theorem nextPiece_seq {p : Nat} {a s : State} (h : SeqKept p a s) (p_1 : Nat) (t : Task) :
    SeqKept p a (nextPiece s p_1 t) := by
  unfold nextPiece
  repeat' first
    | dsimp only
    | with_reducible exact h
    | with_reducible exact k
    | with_reducible exact SeqCore.refl _
    | with_reducible refine askServer_seq ?_ ..
    | with_reducible refine eccTask_seq ?_ ..
    | with_reducible refine finishOk_seq ?_ ..
    | with_reducible refine seeAccesses_seq ?_ ..
    | split
    | with_reducible exact ⟨rfl, rfl, rfl, rfl⟩
    | (with_reducible refine SeqCore.upd (SeqCore.refl _) ?_ ?_ ?_ ?_) <;> rfl
    | simp only [SeqKept.put_iff]

theorem runFabric_seq {p : Nat} {a s : State} (h : SeqKept p a s) (p_0 : Nat) (t : Task) :
    SeqKept p a (runFabric p_0 s t) := by
  unfold runFabric
  repeat' first
    | dsimp only
    | with_reducible exact h
    | with_reducible exact k
    | with_reducible exact SeqCore.refl _
    | with_reducible refine nextPiece_seq ?_ ..
    | split
    | with_reducible exact ⟨rfl, rfl, rfl, rfl⟩
    | (with_reducible refine SeqCore.upd (SeqCore.refl _) ?_ ?_ ?_ ?_) <;> rfl
    | simp only [SeqKept.put_iff]

end Sys2Proof.Machine
end

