-- ==== Sys2Proof/Laws/Slices.lean ====
section
/-! SUPPORT. The slices keep what they hold at its home, and LPDDR5X reads through them as one memory: a block written is the
block read, and every other block reads as before. -/

namespace Sys2Proof.Machine

/-! ## Blocks of a byte memory -/

theorem memRead_length (m : Mem) (a n : Nat) : (memRead m a n).length = n := by
  induction n generalizing a with
  | zero => rfl
  | succ n ih => simp [memRead, ih]

theorem memRead_congr {m m' : Mem} {a n : Nat} (h : ∀ x, a ≤ x → x < a + n → memByte m x = memByte m' x) :
    memRead m a n = memRead m' a n := by
  induction n generalizing a with
  | zero => rfl
  | succ n ih =>
    unfold memRead
    rw [h a (Nat.le_refl _) (by omega), ih fun x h1 h2 => h x (by omega) (by omega)]

theorem memRead_memWrite_apart {m : Mem} {a b n : Nat} {bs : List Byte} (h : b + n ≤ a ∨ a + bs.length ≤ b) :
    memRead (memWrite m a bs) b n = memRead m b n :=
  memRead_congr fun x h1 h2 => memByte_memWrite_frame (by omega)

theorem memRead_eq_iff {m : Mem} {bs : List Byte} (a : Nat) (h : ∀ i, i < bs.length → memByte m (a + i) = bs.getD i 0) :
    memRead m a bs.length = bs := by
  induction bs generalizing a with
  | nil => rfl
  | cons b bs ih =>
    simp only [List.length_cons, memRead]
    rw [show memByte m a = b from h 0 (by simp)]
    congr 1
    refine ih (a + 1) fun i hi => ?_
    have := h (i + 1) (by simp; omega)
    rw [show a + 1 + i = a + (i + 1) by omega, this]
    rfl

theorem memRead_memWrite_same (m : Mem) (a : Nat) (bs : List Byte) : memRead (memWrite m a bs) a bs.length = bs := by
  refine memRead_eq_iff a fun i hi => ?_
  rw [memByte_memWrite, if_pos (by omega), Nat.add_sub_cancel_left]

/-! ## A line written back -/

/-- Every sector of the line is 64 bytes. -/
def fullSectors (l : Tbl Sector) : Prop := ∀ e ∈ l, e.2.bytes.length = 64

theorem foldl_writeBack_other {a b : Nat} (l : Tbl Sector) (m : Mem) (hl : fullSectors l) (ha : a % 64 = 0)
    (hb : b % 64 = 0) (hn : ∀ e ∈ l, a + 64 * e.1 ≠ b) :
    memRead (l.foldl (fun m e => if e.2.dirty then memWrite m (a + 64 * e.1) e.2.bytes else m) m) b 64 = memRead m b 64 := by
  induction l generalizing m with
  | nil => rfl
  | cons e l ih =>
    rw [List.foldl_cons, ih _ (fun x hx => hl x (List.mem_cons_of_mem _ hx)) fun x hx => hn x (List.mem_cons_of_mem _ hx)]
    split
    · have h1 := hn e (List.mem_cons_self ..)
      have h2 := hl e (List.mem_cons_self ..)
      exact memRead_memWrite_apart (by omega)
    · rfl

theorem foldl_writeBack_at {a : Nat} (l : Tbl Sector) (m : Mem) (hl : fullSectors l) (hs : tblSorted l = true)
    (ha : a % 64 = 0) {e : Nat × Sector} (he : e ∈ l) :
    memRead (l.foldl (fun m e => if e.2.dirty then memWrite m (a + 64 * e.1) e.2.bytes else m) m) (a + 64 * e.1) 64 =
      if e.2.dirty then e.2.bytes else memRead m (a + 64 * e.1) 64 := by
  induction l generalizing m with
  | nil => cases he
  | cons x l ih =>
    obtain ⟨k, y⟩ := x
    have hs' := tblSorted_cons.1 hs
    have hl' : fullSectors l := fun z hz => hl z (List.mem_cons_of_mem _ hz)
    rw [List.foldl_cons]
    rcases List.mem_cons.1 he with rfl | he
    · rw [foldl_writeBack_other l _ hl' ha (by omega) fun z hz => by have := hs'.1 z hz; dsimp only; omega]
      dsimp only
      split
      · have h2 : y.bytes.length = 64 := hl _ (List.mem_cons_self ..)
        have := memRead_memWrite_same m (a + 64 * k) y.bytes
        rwa [h2] at this
      · rfl
    · rw [ih _ hl' hs'.2 he]
      split
      · rfl
      · split
        · have h1 := hs'.1 e he
          have h2 : y.bytes.length = 64 := hl _ (List.mem_cons_self ..)
          dsimp only at h1 ⊢
          exact memRead_memWrite_apart (by omega)
        · rfl

/-! ## Homes -/

theorem bytesPerDevice_mod (s : State) : bytesPerDevice s % 256 = 0 := by
  unfold bytesPerDevice; split <;> rfl

theorem foldl_mod {f : Nat → Nat} (hf : ∀ i, f i % 256 = 0) (l : List Nat) (a : Nat) (ha : a % 256 = 0) :
    (l.foldl (fun a i => a + f i) a) % 256 = 0 := by
  induction l generalizing a with
  | nil => exact ha
  | cons i l ih =>
    refine ih (a + f i) ?_
    have := hf i
    omega

theorem regionBase_mod (s : State) (n : Nat) : regionBase s n % 256 = 0 := by
  refine foldl_mod (fun i => ?_) _ _ rfl
  unfold regionSize
  rw [Nat.mul_mod, bytesPerDevice_mod, Nat.mul_zero, Nat.zero_mod]

theorem edgeTile_lt {e k : Nat} (he : e < 4) (hk : k < 3 ∨ k = 3) : edgeTile e k < 16 := by
  unfold edgeTile; repeat' split
  all_goals omega

theorem deviceTile_lt {d : Nat} (h : d < 68) : deviceTile d < 16 := by
  unfold deviceTile
  refine edgeTile_lt (by omega) ?_
  repeat' split
  all_goals omega

theorem partWordHas_lt {w t : Nat} (h : partWordHas w t = true) : t < 16 := by
  simp only [partWordHas, Bool.and_eq_true, decide_eq_true_eq] at h
  exact h.2.2.2.2.2

theorem homeOf_spec {s : State} {b : Nat} {h : Home} (e : homeOf s b = some h) :
    h.part < 16 ∧ h.router < 16 ∧ h.tile ∈ partTiles s h.part ∧ b = regionBase s h.part + 256 * h.line + b % 256 := by
  unfold homeOf regionOf at e
  simp only [Option.map_map, Option.map_eq_some_iff, Function.comp] at e
  obtain ⟨n, hn, rfl⟩ := e
  have hmem := List.mem_of_find?_eq_some hn
  have hp := List.find?_some hn
  simp only [decide_eq_true_eq] at hp
  dsimp only
  have hm := regionBase_mod s n
  refine ⟨List.mem_range.1 hmem, Nat.mod_lt _ (by decide), ?_, by omega⟩
  have hne : partTiles s n ≠ [] := by
    intro hnil
    have : regionSize s n = 0 := by
      unfold regionSize
      suffices h0 : partDevices s n = [] by rw [h0]; exact Nat.zero_mul _
      unfold partDevices upTo
      rw [List.filter_eq_nil_iff]
      intro d hd hw
      simp only [Bool.and_eq_true] at hw
      have : deviceTile d ∈ partTiles s n := by
        unfold partTiles upTo
        rw [List.mem_filter]
        exact ⟨List.mem_range.2 (partWordHas_lt hw.2), hw.2⟩
      rw [hnil] at this
      cases this
    omega
  generalize partTiles s n = ts at hne
  have hlen : 0 < ts.length := List.length_pos_iff.2 hne
  have hlt := Nat.mod_lt ((b - regionBase s n) / 256) hlen
  rw [List.getD_eq_getElem?_getD, List.getElem?_eq_getElem hlt]
  exact List.getElem_mem hlt

theorem partTiles_apart {s : State} (hp : partsApart s = true) {n m t : Nat} (hn : n < 16) (hm : m < 16)
    (h1 : t ∈ partTiles s n) (h2 : t ∈ partTiles s m) : n = m := by
  unfold partTiles upTo at h1 h2
  rw [List.mem_filter] at h1 h2
  simp only [partsApart, List.all_eq_true, List.mem_range] at hp
  have := hp t (List.mem_range.1 h1.1) n hn m hm
  simpa [h1.2, h2.2] using this

/-- Two blocks whose homes are one sector of one line of one slice are one block. -/
theorem home_inj {s : State} (hp : partsApart s = true) {b b' : Nat} {h h' : Home} (e : homeOf s b = some h)
    (e' : homeOf s b' = some h') (hb : b % 64 = 0) (hb' : b' % 64 = 0)
    (hk : 16 * h.tile + h.router = 16 * h'.tile + h'.router) (hl : h.line = h'.line) (hs : b / 64 % 4 = b' / 64 % 4) :
    b = b' := by
  obtain ⟨p1, r1, t1, a1⟩ := homeOf_spec e
  obtain ⟨p2, r2, t2, a2⟩ := homeOf_spec e'
  have ht : h.tile = h'.tile := by omega
  have hpart := partTiles_apart hp p1 p2 t1 (ht ▸ t2)
  rw [hpart, hl] at a1
  omega

/-- One slice's lines belong to one partition. -/
theorem home_part {s : State} (hp : partsApart s = true) {b b' : Nat} {h h' : Home} (e : homeOf s b = some h)
    (e' : homeOf s b' = some h') (hk : 16 * h.tile + h.router = 16 * h'.tile + h'.router) : h.part = h'.part := by
  obtain ⟨p1, r1, t1, _⟩ := homeOf_spec e
  obtain ⟨p2, r2, t2, _⟩ := homeOf_spec e'
  have ht : h.tile = h'.tile := by omega
  exact partTiles_apart hp p1 p2 t1 (ht ▸ t2)

theorem homeOf_congr {s t : State} (h1 : t.charter = s.charter) (h2 : t.order1T = s.order1T) (a : Nat) :
    homeOf t a = homeOf s a := by
  have hp : ∀ n, chtPart t n = chtPart s n := fun n => by unfold chtPart cht; rw [h1]
  have hd : ∀ n, partDevices t n = partDevices s n := fun n => by unfold partDevices; rw [hp]
  have hz : ∀ n, regionSize t n = regionSize s n := fun n => by unfold regionSize bytesPerDevice; rw [hd, h2]
  have hb : ∀ n, regionBase t n = regionBase s n := fun n => by unfold regionBase; simp only [hz]
  have ht : ∀ n, partTiles t n = partTiles s n := fun n => by unfold partTiles; rw [hp]
  unfold homeOf regionOf
  simp only [hd, hz, hb, ht]

theorem partsApart_congr {s t : State} (h : t.charter = s.charter) : partsApart t = partsApart s := by
  unfold partsApart chtPart cht; rw [h]

/-! ## A sector put into its slice -/

/-- The sector of a line in a list of lines. -/
def lookSector (ls : List CLine) (line sec : Nat) : Option Sector :=
  (ls.find? fun c => c.line == line).bind fun c => tblLook c.sectors sec

theorem cached_eq {s : State} {b : Nat} {h : Home} (e : homeOf s b = some h) :
    cached s b = lookSector (sliceLines s h.tile h.router) h.line (b / 64 % 4) := by
  unfold cached lookSector; rw [e]; rfl

theorem tblLook_mem {α : Type} {t : Tbl α} {k : Nat} {v : α} (h : tblLook t k = some v) : (k, v) ∈ t := by
  induction t with
  | nil => cases h
  | cons a t ih =>
    obtain ⟨k', v'⟩ := a
    unfold tblLook at h
    split at h
    · subst k'; cases h; exact List.mem_cons_self ..
    · exact List.mem_cons_of_mem _ (ih h)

* WORK TASK
Some lines in the records may hold "upTo"; state how many do, and give no more than that number.

* TASK OUTPUT
3